Escalation Thresholds: When Autonomous Agents Should Stop Acting

Escalation Thresholds — the runtime inequality that determines when an agent should stop — Ask for help when uncertain is not an escalation policy. It is a wish.

"Ask for help when uncertain" is not an escalation policy. It is a wish.

The Pattern

We fixed everything. The expired OAuth tokens were refreshed. The missing Slack scopes were configured. The MCP tool was registered. Every external service was working.

We ran the batch again. Gmail returned real emails. GDrive returned real files. Slack listed real channels. No errors anywhere.

The agent still spent 67 seconds reading its own source files before reporting results.

No error triggered the investigation. No failure justified it. The tools worked. The data came back.
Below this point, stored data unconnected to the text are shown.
-- ==== Sys2Proof/Laws/KeptTimebase.lean ====
section
/-! SUPPORT. What the operations of Machine/Timebase.lean keep. -/

namespace Sys2Proof.Machine

set_option linter.tactic.unusedName false

theorem State.edge_kept {s0 : State} {s : State} (h : Kept s0 s) : Kept s0 (State.edge s) := by
  unfold State.edge
  repeat' first
    | with_reducible assumption
    | (extract_lets +onlyGivenNames x; clear_value x)
    | extract_lets +onlyGivenNames x
    | with_reducible apply Kept.ite
    | fail_if_no_progress with_reducible refine Kept.mk' ?_ rfl rfl rfl rfl rfl

theorem State.readPair_kept {s0 : State} {s : State} {hi : Nat} {v : W64} (h : Kept s0 s) : Kept s0 (State.readPair s hi v) := by
  unfold State.readPair
  repeat' first
    | with_reducible assumption
    | (extract_lets +onlyGivenNames x; refine (fun (hx : Kept s0 x) => ?_) ?_; (on_goal 2 => unfold x; clear x); (on_goal 1 => clear_value x))
    | with_reducible apply State.setReg_kept
    | fail_if_no_progress with_reducible refine Kept.mk' ?_ rfl rfl rfl rfl rfl

theorem execTbNowLoRead_kept {s0 : State} {s : State} (h : Kept s0 s) : KeptX s0 (execTbNowLoRead s) := by
  unfold execTbNowLoRead
  repeat' first
    | with_reducible assumption
    | extract_lets +onlyGivenNames x
    | with_reducible apply KeptX.next
    | with_reducible apply State.readPair_kept

theorem State.floors_kept {s0 : State} {s : State} {accum : Tab Nat} (h : Kept s0 s) : Kept s0 (State.floors s accum) := by
  unfold State.floors
  repeat' first
    | with_reducible assumption
    | (intro t b (ht : Kept s0 t))
    | extract_lets +onlyGivenNames x
    | with_reducible apply Kept.ite
    | with_reducible apply State.setBit_kept
    | with_reducible apply Kept.foldl

theorem State.partEnergy_kept {s0 : State} {s : State} {accum : Tab Nat} {w : Nat} {p : Nat} (h : Kept s0 s) : Kept s0 (State.partEnergy s accum w p) := by
  unfold State.partEnergy
  repeat' first
    | with_reducible assumption
    | (intro t b (ht : Kept s0 t))
    | (extract_lets +onlyGivenNames x; refine (fun (hx : Kept s0 x) => ?_) ?_; (on_goal 2 => unfold x; clear x); (on_goal 1 => clear_value x))
    | (extract_lets +onlyGivenNames x; clear_value x)
    | extract_lets +onlyGivenNames x
    | with_reducible apply Kept.ite
    | with_reducible apply State.setReg_kept
    | with_reducible apply Kept.foldl

theorem State.readOut_kept {s0 : State} {s : State} {w : Nat} (h : Kept s0 s) : Kept s0 (State.readOut s w) := by
  unfold State.readOut
  repeat' first
    | with_reducible assumption
    | (intro t b (ht : Kept s0 t))
    | (extract_lets +onlyGivenNames x; refine (fun (hx : Kept s0 x) => ?_) ?_; (on_goal 2 => unfold x; clear x); (on_goal 1 => clear_value x))
    | (extract_lets +onlyGivenNames x; clear_value x)
    | extract_lets +onlyGivenNames x
    | with_reducible apply State.setReg_kept
    | with_reducible apply State.floors_kept
    | with_reducible apply State.partEnergy_kept
    | with_reducible apply State.setField_kept
    | with_reducible apply Kept.foldl
    | fail_if_no_progress refine Kept.mkRegs ?_ rfl rfl rfl rfl (fun w => Tab.sorted_sublist List.filter_sublist w)

theorem State.readStack_kept {s0 : State} {s : State} {r : StackReport} (h : Kept s0 s) : Kept s0 (State.readStack s r) := by
  unfold State.readStack
  repeat' first
    | with_reducible assumption
    | (extract_lets +onlyGivenNames x; clear_value x)
    | with_reducible apply State.setMid_kept

theorem State.readSensors_kept {s0 : State} {s : State} {x : WindowSensors} (h : Kept s0 s) : Kept s0 (State.readSensors s x) := by
  unfold State.readSensors
  repeat' first
    | with_reducible assumption
    | (intro t b (ht : Kept s0 t))
    | (extract_lets +onlyGivenNames x; refine (fun (hx : Kept s0 x) => ?_) ?_; (on_goal 2 => unfold x; clear x); (on_goal 1 => clear_value x))
    | (extract_lets +onlyGivenNames x; clear_value x)
    | extract_lets +onlyGivenNames x
    | with_reducible apply Kept.ite
    | with_reducible apply State.readStack_kept
    | with_reducible apply State.setField_kept
    | with_reducible apply State.setReg_kept
    | with_reducible apply State.setBit_kept
    | fail_if_no_progress with_reducible refine Kept.mk' ?_ rfl rfl rfl rfl rfl
    | with_reducible apply Kept.foldl

theorem State.endWindow_kept {s0 : State} {s : State} {x : WindowSensors} (h : Kept s0 s) : Kept s0 (State.endWindow s x) := by
  unfold State.endWindow
  repeat' first
    | with_reducible assumption
    | (intro t b (ht : Kept s0 t))
    | (extract_lets +onlyGivenNames x; refine (fun (hx : Kept s0 x) => ?_) ?_; (on_goal 2 => unfold x; clear x); (on_goal 1 => clear_value x))
    | (extract_lets +onlyGivenNames x; clear_value x)
    | extract_lets +onlyGivenNames x
    | with_reducible apply State.foldPhase_kept
    | with_reducible apply State.readOut_kept
    | with_reducible apply State.atBase_kept
    | with_reducible apply State.setReg_kept
    | with_reducible apply State.readSensors_kept
    | with_reducible apply State.summarise_kept
    | fail_if_no_progress with_reducible refine Kept.mk' ?_ rfl rfl rfl rfl rfl
    | with_reducible apply Kept.foldl

theorem execWindowBoundary_kept {s0 : State} {sensed : WindowSensors} {s : State} (h : Kept s0 s) : KeptX s0 (execWindowBoundary sensed s) := by
  unfold execWindowBoundary
  repeat' first
    | with_reducible assumption
    | (extract_lets +onlyGivenNames x; clear_value x)
    | extract_lets +onlyGivenNames x
    | with_reducible apply KeptX.next
    | with_reducible apply Kept.ite
    | with_reducible apply State.endWindow_kept
    | fail_if_no_progress with_reducible refine Kept.mk' ?_ rfl rfl rfl rfl rfl

theorem State.readLo_kept {s0 : State} {s : State} {lo : Nat} {hi : Nat} (h : Kept s0 s) : Kept s0 (State.readLo s lo hi) := by
  unfold State.readLo
  repeat' first
    | with_reducible assumption
    | (extract_lets +onlyGivenNames x; refine (fun (hx : Kept s0 x) => ?_) ?_; (on_goal 2 => unfold x; clear x); (on_goal 1 => clear_value x))
    | with_reducible apply State.latchHi_kept
    | fail_if_no_progress with_reducible refine Kept.mk' ?_ rfl rfl rfl rfl rfl

theorem execDlTimeLoRead_kept {s0 : State} {a : Fin 768} {s : State} (h : Kept s0 s) : KeptX s0 (execDlTimeLoRead a s) := by
  unfold execDlTimeLoRead
  repeat' first
    | with_reducible assumption
    | extract_lets +onlyGivenNames x
    | with_reducible apply KeptX.next
    | with_reducible apply State.readLo_kept
    | fail_if_no_progress with_reducible refine Kept.mk' ?_ rfl rfl rfl rfl rfl
    | split

theorem State.readPtm_kept {s0 : State} {s : State} {port : Nat} (h : Kept s0 s) : Kept s0 (State.readPtm s port) := by
  unfold State.readPtm
  repeat' first
    | with_reducible assumption
    | (extract_lets +onlyGivenNames x; refine (fun (hx : Kept s0 x) => ?_) ?_; (on_goal 2 => unfold x; clear x); (on_goal 1 => clear_value x))
    | (extract_lets +onlyGivenNames x; clear_value x)
    | extract_lets +onlyGivenNames x
    | with_reducible apply State.readPair_kept
    | with_reducible apply State.setReg_kept

theorem execRateFloor_kept {s0 : State} {d : Fin 96} {s : State} (h : Kept s0 s) : KeptX s0 (execRateFloor d s) := by
  unfold execRateFloor
  repeat' first
    | with_reducible assumption
    | (extract_lets +onlyGivenNames x; refine (fun (hx : Kept s0 x) => ?_) ?_; (on_goal 2 => unfold x; clear x); (on_goal 1 => clear_value x))
    | (extract_lets +onlyGivenNames x; clear_value x)
    | extract_lets +onlyGivenNames x
    | with_reducible apply KeptX.next
    | with_reducible apply State.setBit_kept
    | with_reducible apply State.count_kept
    | with_reducible apply State.raise_kept
    | split

theorem State.refLost_kept {s0 : State} {s : State} (h : Kept s0 s) : Kept s0 (State.refLost s) := by
  unfold State.refLost
  repeat' first
    | with_reducible assumption
    | (extract_lets +onlyGivenNames x; refine (fun (hx : Kept s0 x) => ?_) ?_; (on_goal 2 => unfold x; clear x); (on_goal 1 => clear_value x))
    | (extract_lets +onlyGivenNames x; clear_value x)
    | extract_lets +onlyGivenNames x
    | with_reducible apply State.setBit_kept
    | with_reducible apply State.clearBit_kept
    | with_reducible apply State.raise_kept
    | fail_if_no_progress with_reducible refine Kept.mk' ?_ rfl rfl rfl rfl rfl

theorem execTbRefLost_kept {s0 : State} {s : State} (h : Kept s0 s) : KeptX s0 (execTbRefLost s) := by
  unfold execTbRefLost
  repeat' first
    | with_reducible assumption
    | extract_lets +onlyGivenNames x
    | with_reducible apply KeptX.next
    | with_reducible apply Kept.ite
    | with_reducible apply State.refLost_kept

theorem execParityAddrLoRead_kept {s0 : State} {d : Fin 96} {s : State} (h : Kept s0 s) : KeptX s0 (execParityAddrLoRead d s) := by
  unfold execParityAddrLoRead
  repeat' first
    | with_reducible assumption
    | extract_lets +onlyGivenNames x
    | with_reducible apply KeptX.next
    | with_reducible apply State.readLo_kept
    | fail_if_no_progress with_reducible refine Kept.mk' ?_ rfl rfl rfl rfl rfl
    | split

theorem execPoisonAddrLoRead_kept {s0 : State} {mid : Fin 8} {s : State} (h : Kept s0 s) : KeptX s0 (execPoisonAddrLoRead mid s) := by
  unfold execPoisonAddrLoRead
  repeat' first
    | with_reducible assumption
    | extract_lets +onlyGivenNames x
    | with_reducible apply KeptX.next
    | with_reducible apply State.readLo_kept

theorem State.tickSteps_kept {s0 : State} {s : State} (h : Kept s0 s) : Kept s0 (State.tickSteps s) := by
  unfold State.tickSteps
  repeat' first
    | with_reducible assumption
    | (intro t b (ht : Kept s0 t))
    | (extract_lets +onlyGivenNames x; refine (fun (hx : Kept s0 x) => ?_) ?_; (on_goal 2 => unfold x; clear x); (on_goal 1 => clear_value x))
    | (extract_lets +onlyGivenNames x; clear_value x)
    | extract_lets +onlyGivenNames x
    | with_reducible apply State.count_kept
    | fail_if_no_progress with_reducible refine Kept.mk' ?_ rfl rfl rfl rfl rfl
    | with_reducible apply Kept.foldl

theorem State.finishSteps_kept {s0 : State} {s : State} (h : Kept s0 s) : Kept s0 (State.finishSteps s) := by
  unfold State.finishSteps
  repeat' first
    | with_reducible assumption
    | (intro t b (ht : Kept s0 t))
    | extract_lets +onlyGivenNames x
    | with_reducible apply Kept.ite
    | with_reducible apply State.stepArray_kept
    | with_reducible apply Kept.foldl

theorem State.holdReplica_kept {s0 : State} {s : State} {u : Nat} (h : Kept s0 s) : Kept s0 (State.holdReplica s u) := by
  unfold State.holdReplica
  repeat' first
    | with_reducible assumption
    | (extract_lets +onlyGivenNames x; clear_value x)
    | extract_lets +onlyGivenNames x
    | fail_if_no_progress with_reducible refine Kept.mk' ?_ rfl rfl rfl rfl rfl

theorem State.stray_kept {s0 : State} {s : State} {u : Nat} {ahead : Bool} (h : Kept s0 s) : Kept s0 (State.stray s u ahead) := by
  unfold State.stray
  repeat' first
    | with_reducible assumption
    | (extract_lets +onlyGivenNames x; clear_value x)
    | extract_lets +onlyGivenNames x
    | with_reducible apply Kept.ite
    | fail_if_no_progress with_reducible refine Kept.mk' ?_ rfl rfl rfl rfl rfl

theorem State.rateTick_kept {s0 : State} {s : State} {p : Nat} (h : Kept s0 s) : Kept s0 (State.rateTick s p) := by
  unfold State.rateTick
  repeat' first
    | with_reducible assumption
    | (extract_lets +onlyGivenNames x; refine (fun (hx : Kept s0 x) => ?_) ?_; (on_goal 2 => unfold x; clear x); (on_goal 1 => clear_value x))
    | (extract_lets +onlyGivenNames x; clear_value x)
    | extract_lets +onlyGivenNames x
    | with_reducible apply Kept.ite
    | with_reducible apply State.clearBit_kept
    | with_reducible apply State.setBit_kept
    | fail_if_no_progress with_reducible refine Kept.mk' ?_ rfl rfl rfl rfl rfl

theorem State.tick_kept {s0 : State} {s : State} {strays : List (Fin 118 × Bool)} (h : Kept s0 s) : Kept s0 (State.tick s strays) := by
  unfold State.tick
  repeat' first
    | with_reducible assumption
    | (intro t b (ht : Kept s0 t))
    | (extract_lets +onlyGivenNames x; refine (fun (hx : Kept s0 x) => ?_) ?_; (on_goal 2 => unfold x; clear x); (on_goal 1 => clear_value x))
    | (extract_lets +onlyGivenNames x; clear_value x)
    | extract_lets +onlyGivenNames x
    | with_reducible apply Kept.ite
    | with_reducible apply State.tickSteps_kept
    | with_reducible apply State.finishSteps_kept
    | with_reducible apply State.holdReplica_kept
    | with_reducible apply State.stray_kept
    | with_reducible apply State.setReg_kept
    | with_reducible apply State.ackHalf_kept
    | with_reducible apply State.rateTick_kept
    | fail_if_no_progress with_reducible refine Kept.mk' ?_ rfl rfl rfl rfl rfl
    | with_reducible apply Kept.foldl

theorem execPtmLocalLoRead_kept {s0 : State} {port : Fin 6} {s : State} (h : Kept s0 s) : KeptX s0 (execPtmLocalLoRead port s) := by
  unfold execPtmLocalLoRead
  repeat' first
    | with_reducible assumption
    | extract_lets +onlyGivenNames x
    | with_reducible apply KeptX.next
    | with_reducible apply Kept.ite
    | with_reducible apply State.readPtm_kept
    | fail_if_no_progress with_reducible refine Kept.mk' ?_ rfl rfl rfl rfl rfl

theorem execTimebaseTick_kept {s0 : State} {strays : List (Fin 118 × Bool)} {s : State} (h : Kept s0 s) : KeptX s0 (execTimebaseTick strays s) := by
  unfold execTimebaseTick
  repeat' first
    | with_reducible assumption
    | extract_lets +onlyGivenNames x
    | with_reducible apply KeptX.next
    | with_reducible apply State.tick_kept

theorem State.checkReplica_kept {s0 : State} {s : State} {u : Nat} (h : Kept s0 s) : Kept s0 (State.checkReplica s u) := by
  unfold State.checkReplica
  dsimp only
  refine Kept.ite (Kept.mk' h rfl rfl rfl rfl rfl) (Kept.ite h (State.raise_kept (State.setReg_kept (State.setBit_kept ?_))))
  exact Kept.ite (Kept.mk' h rfl rfl rfl rfl rfl) (Kept.mk' h rfl rfl rfl rfl rfl)

theorem execTimebaseBroadcast_kept {s0 : State} {s : State} (h : Kept s0 s) : KeptX s0 (execTimebaseBroadcast s) := by
  unfold execTimebaseBroadcast
  repeat' first
    | with_reducible assumption
    | (intro t b (ht : Kept s0 t))
    | (extract_lets +onlyGivenNames x; refine (fun (hx : Kept s0 x) => ?_) ?_; (on_goal 2 => unfold x; clear x); (on_goal 1 => clear_value x))
    | (extract_lets +onlyGivenNames x; clear_value x)
    | extract_lets +onlyGivenNames x
    | with_reducible apply KeptX.next
    | with_reducible apply Kept.ite
    | with_reducible apply State.checkReplica_kept
    | fail_if_no_progress with_reducible refine Kept.mk' ?_ rfl rfl rfl rfl rfl
    | with_reducible apply Kept.foldl

theorem execTbRefReturn_kept {s0 : State} {s : State} (h : Kept s0 s) : KeptX s0 (execTbRefReturn s) := by
  unfold execTbRefReturn
  repeat' first
    | with_reducible assumption
    | (extract_lets +onlyGivenNames x; clear_value x)
    | extract_lets +onlyGivenNames x
    | with_reducible apply KeptX.next
    | with_reducible apply Kept.ite
    | fail_if_no_progress with_reducible refine Kept.mk' ?_ rfl rfl rfl rfl rfl

theorem execDeadAddrLoRead_kept {s0 : State} {d : Fin 96} {s : State} (h : Kept s0 s) : KeptX s0 (execDeadAddrLoRead d s) := by
  unfold execDeadAddrLoRead
  repeat' first
    | with_reducible assumption
    | extract_lets +onlyGivenNames x
    | with_reducible apply KeptX.next
    | with_reducible apply State.readLo_kept
    | fail_if_no_progress with_reducible refine Kept.mk' ?_ rfl rfl rfl rfl rfl
    | split

theorem execCrRecordLoRead_kept {s0 : State} {c : Fin 448} {s : State} (h : Kept s0 s) : KeptX s0 (execCrRecordLoRead c s) := by
  unfold execCrRecordLoRead
  repeat' first
    | with_reducible assumption
    | extract_lets +onlyGivenNames x
    | with_reducible apply KeptX.next
    | with_reducible apply State.readPair_kept
    | fail_if_no_progress with_reducible refine Kept.mk' ?_ rfl rfl rfl rfl rfl
    | split

end Sys2Proof.Machine
end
And the agent investigated anyway — reading /app/entrypoint_sdk.py, inspecting the MCP bridge configuration, verifying environment variables — before acknowledging that the task had already succeeded.
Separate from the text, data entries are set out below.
-- ==== Sys2Proof/Laws/KeptEntries.lean ====
section
/-! SUPPORT. What the operations of Machine/Entries.lean keep. -/

namespace Sys2Proof.Machine

set_option linter.tactic.unusedName false

theorem State.cancelChain_kept {s0 : State} {s : State} {j : Work} {why : StopWhy} (h : Kept s0 s) : Kept s0 (State.cancelChain s j why) := by
  unfold State.cancelChain
  repeat' first
    | with_reducible assumption
    | (extract_lets +onlyGivenNames x; refine (fun (hx : Kept s0 x) => ?_) ?_; (on_goal 2 => unfold x; clear x); (on_goal 1 => clear_value x))
    | (extract_lets +onlyGivenNames x; clear_value x)
    | extract_lets +onlyGivenNames x
    | with_reducible apply Kept.ite
    | with_reducible apply State.modWork_kept
    | with_reducible apply State.setCourier_kept
    | with_reducible apply State.crStop_kept

theorem State.mgmtBegun_kept {s0 : State} {s : State} {id : Nat} (h : Kept s0 s) : Kept s0 (State.mgmtBegun s id) := by
  unfold State.mgmtBegun
  repeat' first
    | with_reducible assumption
    | with_reducible apply State.modWork_kept

theorem State.busy_kept {s0 : State} {s : State} {k : Work} (h : Kept s0 s) : Kept s0 (State.busy s k) := by
  unfold State.busy
  repeat' first
    | with_reducible assumption
    | extract_lets +onlyGivenNames x
    | with_reducible apply State.setBit_kept
    | with_reducible apply State.finish_kept

theorem State.passMgmt_kept {s0 : State} {s : State} {k : Work} (h : Kept s0 s) : Kept s0 (State.passMgmt s k) := by
  unfold State.passMgmt
  repeat' first
    | with_reducible assumption
    | (extract_lets +onlyGivenNames x; refine (fun (hx : Kept s0 x) => ?_) ?_; (on_goal 2 => unfold x; clear x); (on_goal 1 => clear_value x))
    | extract_lets +onlyGivenNames x
    | with_reducible apply Kept.ite
    | with_reducible apply State.refuse_kept
    | with_reducible apply State.busy_kept
    | with_reducible apply State.modWork_kept
    | with_reducible apply State.forwardEntry_kept

theorem State.progressHeld_kept {s0 : State} {s : State} (h : Kept s0 s) : Kept s0 (State.progressHeld s) := by
  unfold State.progressHeld
  repeat' first
    | with_reducible assumption
    | (intro t b (ht : Kept s0 t))
    | extract_lets +onlyGivenNames x
    | with_reducible apply Kept.ite
    | with_reducible apply State.serve1_kept
    | with_reducible apply State.passMgmt_kept
    | with_reducible apply Kept.foldl

theorem State.afterFinal_kept {s0 : State} {s : State} {p : Nat} (h : Kept s0 s) : Kept s0 (State.afterFinal s p) := by
  unfold State.afterFinal
  repeat' first
    | with_reducible assumption
    | extract_lets +onlyGivenNames x
    | with_reducible apply State.dispatch_kept
    | with_reducible apply State.startChains_kept
    | with_reducible apply State.progressHeld_kept

theorem State.cancelWork_kept {s0 : State} {s : State} {j : Work} {why : StopWhy} {reason : Nat} (h : Kept s0 s) : Kept s0 (State.cancelWork s j why reason).2 := by
  unfold State.cancelWork
  repeat' first
    | with_reducible assumption
    | (extract_lets +onlyGivenNames x; refine (fun (hx : Kept s0 x.2) => ?_) ?_; (on_goal 2 => unfold x; clear x); (on_goal 1 => clear_value x))
    | with_reducible apply State.cancelled_kept
    | with_reducible apply State.stopFor_kept
    | with_reducible apply State.cancelChain_kept
    | split

theorem State.queueLaunch_kept {s0 : State} {s : State} {k : Work} (h : Kept s0 s) : Kept s0 (State.queueLaunch s k) := by
  unfold State.queueLaunch
  repeat' first
    | with_reducible assumption
    | (extract_lets +onlyGivenNames x; clear_value x)
    | with_reducible apply State.modWork_kept

theorem State.awaits_kept {s0 : State} {s : State} {k : Work} {id : Nat} (h : Kept s0 s) : Kept s0 (State.awaits s k id) := by
  unfold State.awaits
  repeat' first
    | with_reducible assumption
    | with_reducible apply State.modWork_kept

theorem execPreempt_kept {s0 : State} {port : Fin 6} {m : Fin 4096} {s : State} (h : Kept s0 s) : KeptX s0 (execPreempt port m s) := by
  unfold execPreempt
  repeat' first
    | with_reducible assumption
    | extract_lets +onlyGivenNames x
    | with_reducible apply KeptX.next
    | with_reducible apply Kept.ite
    | with_reducible apply State.serve1_kept
    | with_reducible apply State.awaits_kept
    | with_reducible apply State.stopFor_kept
    | split

theorem execMgmt_kept {s0 : State} {port : Fin 6} {m : Fin 4096} {s : State} (h : Kept s0 s) : KeptX s0 (execMgmt port m s) := by
  unfold execMgmt
  repeat' first
    | with_reducible assumption
    | extract_lets +onlyGivenNames x
    | with_reducible apply KeptX.next
    | with_reducible apply Kept.ite
    | with_reducible apply State.modWork_kept
    | with_reducible apply State.passMgmt_kept
    | split

theorem execMgmtBusyTimeout_kept {s0 : State} {port : Fin 6} {m : Fin 4096} {s : State} (h : Kept s0 s) : KeptX s0 (execMgmtBusyTimeout port m s) := by
  unfold execMgmtBusyTimeout
  repeat' first
    | with_reducible assumption
    | extract_lets +onlyGivenNames x
    | with_reducible apply KeptX.next
    | with_reducible apply Kept.ite
    | with_reducible apply State.busy_kept
    | split

theorem State.launch_kept {s0 : State} {s : State} {k : Work} (h : Kept s0 s) : Kept s0 (State.launch s k) := by
  unfold State.launch
  repeat' first
    | with_reducible assumption
    | (extract_lets +onlyGivenNames x; refine (fun (hx : Kept s0 x) => ?_) ?_; (on_goal 2 => unfold x; clear x); (on_goal 1 => clear_value x))
    | (extract_lets +onlyGivenNames x; clear_value x)
    | extract_lets +onlyGivenNames x
    | with_reducible apply Kept.ite
    | with_reducible apply State.refuse_kept
    | with_reducible apply State.setBit_kept
    | with_reducible apply State.queueLaunch_kept
    | with_reducible apply State.dispatch_kept
    | with_reducible apply State.partCount_kept
    | with_reducible apply State.modWork_kept
    | with_reducible apply State.interim_kept
    | split

theorem execLaunch_kept {s0 : State} {port : Fin 6} {m : Fin 4096} {s : State} (h : Kept s0 s) : KeptX s0 (execLaunch port m s) := by
  unfold execLaunch
  repeat' first
    | with_reducible assumption
    | extract_lets +onlyGivenNames x
    | with_reducible apply KeptX.next
    | with_reducible apply State.launch_kept
    | split

theorem execChain_kept {s0 : State} {port : Fin 6} {m : Fin 4096} {s : State} (h : Kept s0 s) : KeptX s0 (execChain port m s) := by
  unfold execChain
  repeat' first
    | with_reducible assumption
    | (extract_lets +onlyGivenNames x; clear_value x)
    | extract_lets +onlyGivenNames x
    | with_reducible apply KeptX.next
    | with_reducible apply Kept.ite
    | with_reducible apply State.refuse_kept
    | with_reducible apply State.startChains_kept
    | with_reducible apply State.modWork_kept
    | split

theorem execCancel_kept {s0 : State} {port : Fin 6} {m : Fin 4096} {s : State} (h : Kept s0 s) : KeptX s0 (execCancel port m s) := by
  unfold execCancel
  repeat' first
    | with_reducible assumption
    | extract_lets +onlyGivenNames x
    | with_reducible apply KeptX.next
    | with_reducible apply Kept.ite
    | with_reducible apply State.serve1_kept
    | with_reducible apply State.cancelWork_kept
    | with_reducible apply State.awaits_kept
    | split

theorem execMarker_kept {s0 : State} {port : Fin 6} {m : Fin 4096} {s : State} (h : Kept s0 s) : KeptX s0 (execMarker port m s) := by
  unfold execMarker
  repeat' first
    | with_reducible assumption
    | extract_lets +onlyGivenNames x
    | with_reducible apply KeptX.next
    | with_reducible apply Kept.ite
    | with_reducible apply State.modWork_kept
    | with_reducible apply State.serve1_kept
    | split

end Sys2Proof.Machine
end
This wasn't remediation asymmetry. The agent wasn't diagnosing a problem it couldn't fix. There was no problem. The investigation was circular — producing output that confirmed what was already known, consuming time without changing any conclusion.
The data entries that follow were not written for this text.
theorem execFarScrubDone_kept {s0 : State} {k : Fin 8} {s : State} (h : Kept s0 s) : KeptX s0 (execFarScrubDone k s) := by
  unfold execFarScrubDone
  repeat' first
    | with_reducible assumption
    | extract_lets +onlyGivenNames x
    | with_reducible apply KeptX.next
    | with_reducible apply State.farScrubbed_kept

theorem State.watchdog_kept {s0 : State} {s : State} {i : Image} (h : Kept s0 s) : Kept s0 (State.watchdog s i) := by
  unfold State.watchdog
  repeat' first
    | with_reducible assumption
    | (extract_lets +onlyGivenNames x; refine (fun (hx : Kept s0 x) => ?_) ?_; (on_goal 2 => unfold x; clear x); (on_goal 1 => clear_value x))
    | (extract_lets +onlyGivenNames x; clear_value x)
    | extract_lets +onlyGivenNames x
    | with_reducible apply Kept.ite
    | with_reducible apply State.raise_kept
    | with_reducible apply State.setBit_kept
    | with_reducible apply State.pmRestart_kept
    | fail_if_no_progress with_reducible refine Kept.mk' ?_ rfl rfl rfl rfl rfl

theorem execWatchdog_kept {s0 : State} {image : Image} {s : State} (h : Kept s0 s) : KeptX s0 (execWatchdog image s) := by
  unfold execWatchdog
  repeat' first
    | with_reducible assumption
    | extract_lets +onlyGivenNames x
    | with_reducible apply KeptX.next
    | with_reducible apply State.watchdog_kept

theorem execFinish_kept {s0 : State} {port : Fin 6} {sess : Fin 2} {ok : Bool} {requester : BitVec 384} {s : State} (h : Kept s0 s) : KeptX s0 (execFinish port sess ok requester s) := by
  unfold execFinish
  repeat' first
    | with_reducible assumption
    | (intro t (ht : Kept s0 t))
    | (extract_lets +onlyGivenNames x; clear_value x)
    | extract_lets +onlyGivenNames x
    | with_reducible apply KeptX.next
    | with_reducible apply Kept.ite
    | with_reducible apply State.onSpdm_kept
    | with_reducible apply State.spdmError_kept
    | with_reducible apply State.answer_kept
    | with_reducible apply State.setSession_kept

theorem execEndSession_kept {s0 : State} {port : Fin 6} {sess : Fin 2} {s : State} (h : Kept s0 s) : KeptX s0 (execEndSession port sess s) := by
  unfold execEndSession
  repeat' first
    | with_reducible assumption
    | (intro t (ht : Kept s0 t))
    | extract_lets +onlyGivenNames x
    | with_reducible apply KeptX.next
    | with_reducible apply State.inSession_kept
    | with_reducible apply State.answer_kept
    | with_reducible apply State.setSession_kept

theorem execGrantEnded_kept {s0 : State} {p : Fin 6} {s : State} (h : Kept s0 s) : KeptX s0 (execGrantEnded p s) := by
  unfold execGrantEnded
  repeat' first
    | with_reducible assumption
    | extract_lets +onlyGivenNames x
    | with_reducible apply KeptX.next
    | with_reducible apply Kept.ite
    | with_reducible apply State.endGrant_kept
The system had no mechanism to detect this. No primitive that asks: is the next action still justified? No runtime check that evaluates whether continued execution has positive expected value. The agent continued because continuation was the default.

Continuation is not a default. It is a runtime decision.

We call the missing primitive Escalation Thresholds: the runtime mechanism that evaluates, after each action, whether the next action is justified — and enforces stopping when it isn't.

The Incident That Named It

The 67-second working-tools incident is the clearest case. But it sits within a broader pattern we observed across five production incidents, two agents, and four error domains.

In the Remediation Asymmetry post, we asked: Why doesn't the agent stop? The answer was the structural gap between diagnostic capability and remediation authority.

In this post, we ask: When exactly should it have stopped?

Consider the Gmail OAuth incident (Run A). The agent's own output tells the story:

agent$ 0:14 — The OAuth token has expired. This requires re-authorization through a browser-based flow. The agent cannot perform this action.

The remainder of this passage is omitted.